§ Exercise details:
Go through the records and report each line holding the string "checksumVerifies".

§ Supplied material:
--- --- ---
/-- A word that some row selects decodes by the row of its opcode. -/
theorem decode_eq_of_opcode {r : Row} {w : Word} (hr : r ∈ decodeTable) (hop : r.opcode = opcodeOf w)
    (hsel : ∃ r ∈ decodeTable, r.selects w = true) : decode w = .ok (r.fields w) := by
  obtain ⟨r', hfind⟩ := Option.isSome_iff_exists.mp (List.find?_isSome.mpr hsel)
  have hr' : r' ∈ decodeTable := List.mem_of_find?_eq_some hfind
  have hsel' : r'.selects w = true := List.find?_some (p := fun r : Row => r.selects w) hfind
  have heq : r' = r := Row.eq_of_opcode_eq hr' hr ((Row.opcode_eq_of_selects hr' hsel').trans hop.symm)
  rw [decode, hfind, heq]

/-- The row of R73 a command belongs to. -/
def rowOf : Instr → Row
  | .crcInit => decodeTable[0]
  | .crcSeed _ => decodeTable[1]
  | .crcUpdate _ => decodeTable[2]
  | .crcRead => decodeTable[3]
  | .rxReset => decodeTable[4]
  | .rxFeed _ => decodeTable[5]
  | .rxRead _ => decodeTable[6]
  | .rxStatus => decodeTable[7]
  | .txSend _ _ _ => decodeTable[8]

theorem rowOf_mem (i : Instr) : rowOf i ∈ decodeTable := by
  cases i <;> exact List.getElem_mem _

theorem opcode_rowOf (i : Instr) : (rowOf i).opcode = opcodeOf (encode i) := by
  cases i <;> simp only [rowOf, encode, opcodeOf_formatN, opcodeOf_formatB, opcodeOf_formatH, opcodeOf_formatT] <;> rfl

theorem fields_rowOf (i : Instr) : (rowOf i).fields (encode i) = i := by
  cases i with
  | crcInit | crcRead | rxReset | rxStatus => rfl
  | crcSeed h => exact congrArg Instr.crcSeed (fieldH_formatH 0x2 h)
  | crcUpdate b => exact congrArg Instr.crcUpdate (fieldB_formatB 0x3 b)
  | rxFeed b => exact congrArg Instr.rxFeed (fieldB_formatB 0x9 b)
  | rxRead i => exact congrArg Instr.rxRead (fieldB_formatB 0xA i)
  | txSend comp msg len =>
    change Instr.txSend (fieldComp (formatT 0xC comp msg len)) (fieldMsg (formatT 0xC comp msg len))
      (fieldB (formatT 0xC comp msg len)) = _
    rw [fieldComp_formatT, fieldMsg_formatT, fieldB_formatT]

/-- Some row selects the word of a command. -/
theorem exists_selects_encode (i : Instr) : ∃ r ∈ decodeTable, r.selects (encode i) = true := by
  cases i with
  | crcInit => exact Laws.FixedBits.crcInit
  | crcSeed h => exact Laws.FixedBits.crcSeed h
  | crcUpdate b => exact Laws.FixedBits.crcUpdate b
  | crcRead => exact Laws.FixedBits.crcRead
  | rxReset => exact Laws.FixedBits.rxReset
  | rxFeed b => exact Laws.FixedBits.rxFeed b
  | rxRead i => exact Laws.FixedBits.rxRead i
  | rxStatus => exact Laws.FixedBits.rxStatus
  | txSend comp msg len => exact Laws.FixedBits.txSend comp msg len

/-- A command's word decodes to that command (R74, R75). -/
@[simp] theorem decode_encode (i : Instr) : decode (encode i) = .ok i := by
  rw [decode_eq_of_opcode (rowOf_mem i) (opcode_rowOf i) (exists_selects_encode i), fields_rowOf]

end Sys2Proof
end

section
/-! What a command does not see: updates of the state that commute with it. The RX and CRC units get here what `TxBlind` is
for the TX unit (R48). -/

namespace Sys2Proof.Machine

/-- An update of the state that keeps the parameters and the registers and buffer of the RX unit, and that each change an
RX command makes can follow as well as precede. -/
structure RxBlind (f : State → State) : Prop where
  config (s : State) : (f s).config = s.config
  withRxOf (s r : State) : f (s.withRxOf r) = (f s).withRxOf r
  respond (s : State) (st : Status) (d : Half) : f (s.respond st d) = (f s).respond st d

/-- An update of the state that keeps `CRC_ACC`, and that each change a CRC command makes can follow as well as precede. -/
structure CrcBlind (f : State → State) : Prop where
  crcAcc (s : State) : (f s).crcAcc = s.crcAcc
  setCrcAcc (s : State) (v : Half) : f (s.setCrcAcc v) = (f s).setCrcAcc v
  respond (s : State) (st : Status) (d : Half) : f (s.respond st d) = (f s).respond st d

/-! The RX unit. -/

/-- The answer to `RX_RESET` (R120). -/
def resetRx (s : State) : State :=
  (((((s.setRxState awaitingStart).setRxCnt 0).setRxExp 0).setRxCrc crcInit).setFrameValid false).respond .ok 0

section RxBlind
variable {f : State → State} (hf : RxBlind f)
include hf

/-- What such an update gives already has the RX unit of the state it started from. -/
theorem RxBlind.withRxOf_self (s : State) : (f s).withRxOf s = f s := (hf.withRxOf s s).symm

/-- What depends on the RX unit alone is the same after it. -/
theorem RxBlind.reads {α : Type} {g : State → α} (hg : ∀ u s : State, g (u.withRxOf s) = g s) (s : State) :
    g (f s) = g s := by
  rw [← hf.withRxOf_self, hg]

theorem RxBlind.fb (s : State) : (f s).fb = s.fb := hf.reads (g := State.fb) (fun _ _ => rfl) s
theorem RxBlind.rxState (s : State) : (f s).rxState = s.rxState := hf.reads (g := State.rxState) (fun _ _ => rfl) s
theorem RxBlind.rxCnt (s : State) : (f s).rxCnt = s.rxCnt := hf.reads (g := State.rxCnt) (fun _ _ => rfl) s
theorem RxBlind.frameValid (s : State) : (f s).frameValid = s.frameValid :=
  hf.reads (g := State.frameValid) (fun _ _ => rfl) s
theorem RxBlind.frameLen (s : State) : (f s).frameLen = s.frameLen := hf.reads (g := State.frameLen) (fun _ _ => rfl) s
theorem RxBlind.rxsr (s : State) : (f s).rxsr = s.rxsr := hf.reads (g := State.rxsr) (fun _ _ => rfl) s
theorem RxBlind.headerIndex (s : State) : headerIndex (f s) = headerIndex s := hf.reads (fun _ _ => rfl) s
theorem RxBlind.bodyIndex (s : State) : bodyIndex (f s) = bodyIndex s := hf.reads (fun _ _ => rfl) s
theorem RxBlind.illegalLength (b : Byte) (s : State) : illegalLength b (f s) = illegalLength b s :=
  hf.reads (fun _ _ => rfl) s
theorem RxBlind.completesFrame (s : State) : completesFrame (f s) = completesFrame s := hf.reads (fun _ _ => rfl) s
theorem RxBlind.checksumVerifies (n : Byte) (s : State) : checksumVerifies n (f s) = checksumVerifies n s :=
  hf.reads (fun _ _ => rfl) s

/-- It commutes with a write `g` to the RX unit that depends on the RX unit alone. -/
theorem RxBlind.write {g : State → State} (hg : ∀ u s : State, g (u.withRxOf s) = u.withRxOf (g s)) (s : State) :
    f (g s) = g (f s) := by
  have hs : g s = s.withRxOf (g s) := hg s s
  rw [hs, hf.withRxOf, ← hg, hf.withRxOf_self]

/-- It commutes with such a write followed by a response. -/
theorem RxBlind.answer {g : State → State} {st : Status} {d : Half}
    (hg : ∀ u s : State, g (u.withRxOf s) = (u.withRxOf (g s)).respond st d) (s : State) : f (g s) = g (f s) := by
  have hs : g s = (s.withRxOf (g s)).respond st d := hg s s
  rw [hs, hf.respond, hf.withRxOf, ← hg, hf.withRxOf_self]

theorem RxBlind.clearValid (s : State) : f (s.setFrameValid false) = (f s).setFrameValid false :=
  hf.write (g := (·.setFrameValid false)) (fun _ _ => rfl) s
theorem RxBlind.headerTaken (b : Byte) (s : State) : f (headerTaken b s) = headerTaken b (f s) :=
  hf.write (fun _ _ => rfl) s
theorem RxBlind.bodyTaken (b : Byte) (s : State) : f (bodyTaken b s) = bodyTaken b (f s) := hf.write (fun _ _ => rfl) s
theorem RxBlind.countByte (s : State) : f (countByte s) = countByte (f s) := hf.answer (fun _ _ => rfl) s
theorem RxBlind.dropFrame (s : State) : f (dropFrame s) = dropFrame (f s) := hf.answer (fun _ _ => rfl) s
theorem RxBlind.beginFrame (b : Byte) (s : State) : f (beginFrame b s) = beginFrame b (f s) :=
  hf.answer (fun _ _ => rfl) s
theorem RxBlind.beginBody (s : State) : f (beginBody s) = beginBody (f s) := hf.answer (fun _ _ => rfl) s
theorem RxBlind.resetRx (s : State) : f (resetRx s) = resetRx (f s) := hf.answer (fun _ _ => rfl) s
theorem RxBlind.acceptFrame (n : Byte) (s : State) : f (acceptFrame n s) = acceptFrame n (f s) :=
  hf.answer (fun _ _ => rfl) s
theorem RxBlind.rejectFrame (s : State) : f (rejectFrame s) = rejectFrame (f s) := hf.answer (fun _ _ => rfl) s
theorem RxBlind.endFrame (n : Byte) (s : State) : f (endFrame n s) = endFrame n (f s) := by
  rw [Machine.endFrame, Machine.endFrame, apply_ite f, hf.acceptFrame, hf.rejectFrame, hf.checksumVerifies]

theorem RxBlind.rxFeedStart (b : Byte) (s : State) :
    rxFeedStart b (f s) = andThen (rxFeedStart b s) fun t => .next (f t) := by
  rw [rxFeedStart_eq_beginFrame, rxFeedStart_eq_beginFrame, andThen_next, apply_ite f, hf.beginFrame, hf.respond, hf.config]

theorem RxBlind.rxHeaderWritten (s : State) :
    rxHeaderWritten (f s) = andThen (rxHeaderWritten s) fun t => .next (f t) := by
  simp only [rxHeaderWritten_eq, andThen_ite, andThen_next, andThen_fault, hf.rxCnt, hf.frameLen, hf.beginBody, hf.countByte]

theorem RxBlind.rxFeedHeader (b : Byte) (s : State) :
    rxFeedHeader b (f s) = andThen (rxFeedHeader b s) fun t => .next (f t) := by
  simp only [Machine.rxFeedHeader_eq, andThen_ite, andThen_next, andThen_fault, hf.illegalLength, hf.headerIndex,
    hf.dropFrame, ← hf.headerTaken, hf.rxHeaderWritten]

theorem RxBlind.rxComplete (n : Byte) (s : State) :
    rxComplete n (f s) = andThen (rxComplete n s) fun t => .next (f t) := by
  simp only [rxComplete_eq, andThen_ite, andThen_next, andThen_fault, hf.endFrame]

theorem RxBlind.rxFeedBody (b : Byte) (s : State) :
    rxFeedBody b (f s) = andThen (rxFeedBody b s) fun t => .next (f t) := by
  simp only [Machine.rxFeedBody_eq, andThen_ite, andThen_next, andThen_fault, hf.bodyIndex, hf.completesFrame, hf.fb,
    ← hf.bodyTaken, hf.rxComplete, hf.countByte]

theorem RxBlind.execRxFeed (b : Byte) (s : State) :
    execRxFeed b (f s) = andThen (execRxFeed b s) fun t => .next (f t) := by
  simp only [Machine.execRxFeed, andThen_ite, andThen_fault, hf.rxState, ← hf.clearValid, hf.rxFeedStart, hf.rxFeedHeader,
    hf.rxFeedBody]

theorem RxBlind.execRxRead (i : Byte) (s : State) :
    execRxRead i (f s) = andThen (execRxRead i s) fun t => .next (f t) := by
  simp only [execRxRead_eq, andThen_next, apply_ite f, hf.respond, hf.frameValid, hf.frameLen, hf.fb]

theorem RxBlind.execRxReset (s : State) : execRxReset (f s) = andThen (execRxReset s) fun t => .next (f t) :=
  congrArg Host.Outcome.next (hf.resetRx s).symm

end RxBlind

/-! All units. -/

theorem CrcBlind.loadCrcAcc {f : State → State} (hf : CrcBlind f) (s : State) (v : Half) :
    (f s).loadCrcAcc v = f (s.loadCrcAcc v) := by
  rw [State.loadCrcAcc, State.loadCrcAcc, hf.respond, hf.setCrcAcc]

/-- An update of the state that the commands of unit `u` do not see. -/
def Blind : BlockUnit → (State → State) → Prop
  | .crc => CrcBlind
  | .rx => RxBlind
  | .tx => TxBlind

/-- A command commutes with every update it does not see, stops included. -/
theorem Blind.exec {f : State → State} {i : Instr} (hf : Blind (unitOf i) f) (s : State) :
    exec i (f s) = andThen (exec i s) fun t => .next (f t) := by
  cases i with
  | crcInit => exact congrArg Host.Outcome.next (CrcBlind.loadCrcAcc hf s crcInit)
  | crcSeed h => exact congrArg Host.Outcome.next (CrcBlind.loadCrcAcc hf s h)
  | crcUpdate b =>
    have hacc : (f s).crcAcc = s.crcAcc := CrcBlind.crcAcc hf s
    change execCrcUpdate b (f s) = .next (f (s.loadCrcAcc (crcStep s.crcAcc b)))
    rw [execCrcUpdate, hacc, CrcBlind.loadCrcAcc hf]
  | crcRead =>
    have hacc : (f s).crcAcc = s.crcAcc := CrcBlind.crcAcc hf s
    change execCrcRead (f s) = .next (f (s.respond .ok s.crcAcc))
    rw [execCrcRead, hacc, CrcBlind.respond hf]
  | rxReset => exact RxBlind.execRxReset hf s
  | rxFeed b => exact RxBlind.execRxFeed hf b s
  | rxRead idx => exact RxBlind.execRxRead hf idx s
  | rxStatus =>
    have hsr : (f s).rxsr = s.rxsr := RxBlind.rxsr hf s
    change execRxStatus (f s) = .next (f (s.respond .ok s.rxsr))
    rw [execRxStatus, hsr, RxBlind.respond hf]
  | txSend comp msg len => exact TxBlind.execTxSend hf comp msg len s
--- --- ---
§ Answer area:
theorem RxBlind.checksumVerifies (n : Byte) (s : State) : checksumVerifies n (f s) = checksumVerifies n s :=
  rw [Machine.endFrame, Machine.endFrame, apply_ite f, hf.acceptFrame, hf.rejectFrame, hf.checksumVerifies]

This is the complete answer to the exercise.